Como os casais vivenciam as uniões monogâmicas em “tempos líquidos”

Relacionamento sem tabu
Vale do Taquari

Os lajeadenses Mário e Alice*, juntos faz mais de 30 anos, procuram novos parceiros para apimentar o relacionamento, que parece ter esfriado de uns tempos para cá. O sofrimento do casal gira em torno do problema de disfunção erétil dele. “Gostaria de satisfazer minha mulher, mas não consigo”, conta. Em festas privê ou em redes sociais, os amantes buscam por homens interessados numa relação sexual a três. “É fuga. Uma forma de realizar-se no outro, o desejo que tem para si. Uma troca de prazeres.” O fetiche não envolve compromisso. “É de comum acordo e não encaramos como traição. Precisamos esquecer o machismo. As mulheres querem sentir prazer.”

A instabilidade dos relacionamentos amorosos é tema estudado pelo sociólogo Zygmunt Bauman. Os tempos “líquidos”, como o polonês traduz a contemporaneidade, seguem mediados por incertezas. Cada um vive por si. Tudo muda rapidamente e nada é feito para durar.

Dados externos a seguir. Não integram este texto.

/-- The completion is written; the kernel stays listed only for the grid barriers of other modules. -/
def State.completeKernel (s : State) (k : Kernel) : State :=
  let s := s.complete k (k.due.getD false)
  if k.spans && k.launch.isSome then s.updKernel k.kid fun k => { k with due := none }
  else s.modify fun m => { m with kernels := m.kernels.filter (·.kid != k.kid) }

/-- The packet begun retires: HEAD advances (R282, R288). -/
def State.retirePacket (s : State) (n : Nat) : State :=
  (s.updQueue n fun q =>
    let h := (q.head + 1) % 2 ^ q.ringlog2
    { q with begun := none, notified := [], answer := none, head := h, st := if h == q.tail then .idle else .active }).writeQueueIndices n

/-- The LAUNCH that created the kernel retires (R282). -/
def State.retireLaunch (s : State) (k : Kernel) : State :=
  let q := s.queue k.queue
  if q.begun.isSome && q.st == .active then s.retirePacket k.queue else s

/-- A refusal (R292): FAULTED, one record, the LAUNCH retired, and the completion due. WORD0 is zero, as no instruction is
named (R270). -/
def State.refuseKernel (s : State) (k : Kernel) (code off : Nat) : State :=
  let r : RecordReq :=
    { key := [257], ctx := k.ctx, kernel := k.kid, pc := BitVec.allOnes 64, addr := BitVec.ofNat 64 off,
      lineage := BitVec.allOnes 64, corr := lowHalf k.corr, team := BitVec.allOnes 32, knum := BitVec.allOnes 32,
      gang := 0xFFFF, lane := 0xFF, cause := 2, fatal := true, nested := false, isolated := false, detail := code,
      word0 := 0, cycle := s.m.cycle }
  ((s.writeRecord r).retireLaunch k).finishKernel { k with knum := BitVec.allOnes 32 } .faulted

/-! ## ADMISSION_SNAPSHOT (R292, R293) -/

/-- The kernel with its snapshot. -/
def Kernel.withLaunch (k : Kernel) (me : Nat) (x : Snapshot) : Kernel :=
  let bytes := fun (e : Except Nat (List Byte)) => match e with
    | .ok bs => bs
    | .error _ => []
  let l := launchOf (bytes x.record)
  let rows := if l.pgt == 0 then [] else groupRows (bytes x.group)
  { k with
    st := .waiting,
    launch := some (if l.ginitBase == 0 then l else l.withGinit (bytes x.ginit)),
    pieces := (List.range l.pieceCount).map fun i => pieceOf (((bytes x.pieces).drop (64 * i)).take 64),
    group := rows,
    share := (rows.findIdx? (·.module == me)).getD 0 }

/-- The first step of admission of a kernel. -/
def State.admissionStep (s : State) (kid : Nat) : State :=
  match s.kernel? kid with
  | none => s
  | some k =>
    if k.st != .posted then s
    else
      let (x, s) := s.snapshot k
      match s.checkLaunch k x with
      | some (code, off) => s.refuseKernel k code off
      | none => s.updKernel kid fun k => k.withLaunch s.modnum x

/-- ADMISSION_SNAPSHOT (R292): kernel `ev.kernel`. -/
def execAdmissionSnapshot (s : State) : Out := .next (s.admissionStep s.m.ev.kernel)

/-! ## ENERGY_GRANT and admission (R295, R301, R332, R424) -/

/-- The epoch budget in microjoules (R422). -/
def State.epochBudget (s : State) : Nat := s.m.pwrbud * 65536 / 1050
/-- A context is within its allowance (R422, R424). -/
def State.withinAllowance (s : State) (ctx : Nat) : Bool :=
  let c := s.context ctx
  c.eshare != 0 && c.epochEnergy / 10 ^ 9 < c.eshare * s.epochBudget / 256

/-- The WAITING kernels, in the order of R424. -/
def State.waitingKernels (s : State) : List Kernel :=
  sortKey (fun k => [3 - ((k.launch.map (·.prio)).getD 0), k.kid]) (s.m.kernels.filter (·.st == .waiting))

/-- The kernels that are not held back by the grant's conditions: those before the first whose context is above its
allowance. -/
def State.grantable (s : State) : List Kernel := s.waitingKernels.takeWhile fun k => s.withinAllowance k.ctx

/-- The group block (R301). -/
def State.groupBlock (s : State) (k : Kernel) (l : LaunchRec) : List Byte :=
  let zero : GroupRow := { module := s.modnum, ncount := 0, firstTeam := 0, teams := l.teams,
                           neighbours := List.replicate 8 0 }
  let rows := if k.group.isEmpty then [zero] else k.group
  let n := rows.length
  let r := if k.group.isEmpty then 0 else k.share
  let row := fun (i : Nat) => rows.getD i zero
  let prev := (r + n - 1) % n
  let next := (r + 1) % n
  let near := fun (i : Nat) => (row r).neighbours.getD i 0
  bytesOfNat 4 r ++ bytesOfNat 4 n ++ bytesOfNat 4 (row r).firstTeam ++ bytesOfNat 4 (row r).teams ++ bytesOfNat 4 prev
    ++ bytesOfNat 4 next ++ bytesOfNat 2 (row prev).module ++ bytesOfNat 2 (row next).module
    ++ bytesOfNat 4 (row r).ncount ++ (List.range 8).flatMap (fun i => bytesOfNat 2 (near i))
    ++ (List.range 8).flatMap fun i => bytesOfNat 2 (if i < (row r).ncount then (row (near i)).module else 0)

/-- Every hub of a partition performs an acquire of some classes, for no thread of its own; the token names its bumps
(R218, R346). -/
def State.acquireHubs (s : State) (hubs : List Nat) (classD classM : Bool) : Nat × State :=
  let (tok, s) := s.newId
  (tok, hubs.foldl (fun s h => s.updHub h fun h =>
    { h with bumps := h.bumps ++ [{ thread := none, tok := tok, classD := classD, classM := classM }] }) s)

/-- Every bump of a token has been made. -/
def State.acquired (s : State) (tok : Nat) : Bool := s.m.hubs.all fun h => h.bumps.all (·.tok != tok)

/-- The step to ADMITTED (R295), or a refusal on a denial of the constant bank. The copy keeps the poison of what it copies
(R157). -/
def State.admitKernel (s : State) (k : Kernel) (l : LaunchRec) (places : List PlaceRec) : State :=
  let (src, s) := s.unitPages k.ctx l.kcBase.toNat l.kcSize
  let (bytes, s) := s.unitRead k.ctx l.kcBase.toNat l.kcSize
  let (low, s) := s.unitPages k.ctx l.kcCopy.toNat l.kcSize
  let (high, s) := s.unitPages k.ctx (l.kcCopy.toNat + l.kcBlock) 64
  match src, bytes, low, high with
  | .ok from_, .ok bank, .ok low, .ok high =>
    let c := s.context k.ctx
    let num := c.kcount
    let s := (s.updContext k.ctx fun c => { c with kcount := c.kcount + 1 }).writeKcount k.ctx
    let (tok, s) := (s.retireLaunch k).acquireHubs (s.partitionHubs l.part) true true
    let s := (s.partsWrite low bank (.bank k.kid) (s.partsPoison from_)).partsWrite high (s.groupBlock k l) (.bank k.kid)
    let (n, s) := s.newId
    let now := s.m.cycle
    (s.updKernel k.kid fun k =>
      { k with st := .admitted, knum := num, places := places, admitOrder := n, admittedAt := now, acqTok := tok }).traceKernel
        k.kid 2 255 none
  | .ok _, .ok _, _, _ => s.refuseKernel k 10 0x40
  | _, _, _, _ => s.refuseKernel k 10 0x38

/-- A WAITING kernel receives its grant; a population waits for its places too (R332, R424). -/
def State.energyGrant (s : State) (kid : Nat) : State :=
  match s.kernel? kid with
  | none => s
  | some k => match k.launch with
    | none => s
    | some l =>
      if k.st != .waiting || (s.context k.ctx).st != .active || !(s.grantable.any (·.kid == kid)) then s
      else if l.pop then match seatPlaces l (s.partitionHubs l.part) s.hubUse with
        | some ps => s.admitKernel k l ps
        | none => s
      else s.admitKernel k l []

/-- ENERGY_GRANT (R424): kernel `ev.kernel`. -/
def execEnergyGrant (s : State) : Out := .next (s.energyGrant s.m.ev.kernel)

/-! ## TEAM_DISPATCH (R297, R298) -/

/-- Round of virtual hub v not yet dispatched. -/
def Kernel.round (k : Kernel) (v : Nat) : Nat := ((k.nextTeam.find? (·.1 == v)).map (·.2)).getD 0

/-- The kernels whose teams may be dispatched, in order (R298): after the acquire of their admission (R218), and the copy of
their constant bank (R141, R295). -/
def State.dispatchable (s : State) : List Kernel :=
  sortKey (fun k => [3 - ((k.launch.map (·.prio)).getD 0), k.admitOrder]) (s.m.kernels.filter fun k =>
    k.live && k.killing.isNone && k.admittedAt < s.m.cycle && s.acquired k.acqTok && !s.unitBusy (.bank k.kid) && (s.context k.ctx).st == .active && k.dispatched < k.count)

/-- The virtual hubs of a kernel that a hub hosts, in order. -/
def State.virtualHubs (s : State) (l : LaunchRec) (hub : Nat) : List Nat :=
  let hubs := s.partitionHubs l.part
  (List.range 256).filter fun v => hubs.getD (v % hubs.length) 256 == hub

Apesar da máxima do pensador, Daniela Duarte, terapeuta cognitiva comportamental e de esquemas, dá créditos ao amor. Para ela, homens e mulheres ainda preferem relacionamentos estáveis, baseados na monogamia. O que muda é a forma como nos relacionamos. “As pessoas têm acesso a relacionamentos abertos e muita exposição. O mundo virtual tecnológico facilitou a busca pelo outro”.

O novo comportamento, entretanto, não explica o crescente número de traições e divórcios. “As pessoas estão atrás da sua felicidade de formas mais intensas e mais abertas, e, por isso, suportam menos uma relação que não atende de forma plena”, lembra a especialista. “Em alguns casos, os casais optam por manter uma relação pela dificuldade de romper, mas criam outros tipos de contato, que vão atender suas necessidades.”

Infidelidade autorizada

Segundo a terapeuta, cada casal lida de uma forma diferente com a traição. Para alguns, a infidelidade é algo natural. “Pode ser que os dois ou um deles perceba que não é capaz de atender suficientemente o outro. A partir de então, estabelecessem um pacto.” Para esses, basta conquistar uma vida social e familiar plena. “Autorizam o companheiro a procurar novas relações para continuarem sexualmente ativos.”

Sem segredos

O respeito é apontado como o principal alicerce para os relacionamentos de sucesso. Conforme Daniela, há uma necessidade de conhecer o companheiro e entender o que será desrespeitoso para aquele outro indivíduo. “Tentar descobrir o que ele precisa, além das minhas necessidades. Compreender que é diferente de mim e isso não o torna melhor ou pior que eu. Esse é o segredo de um relacionamento adulto e maduro.” Outra questão é saber que o outro não pode dar conta de todas os vazios. “As carências devem ser supridas de diferentes formas, não só nas relações.”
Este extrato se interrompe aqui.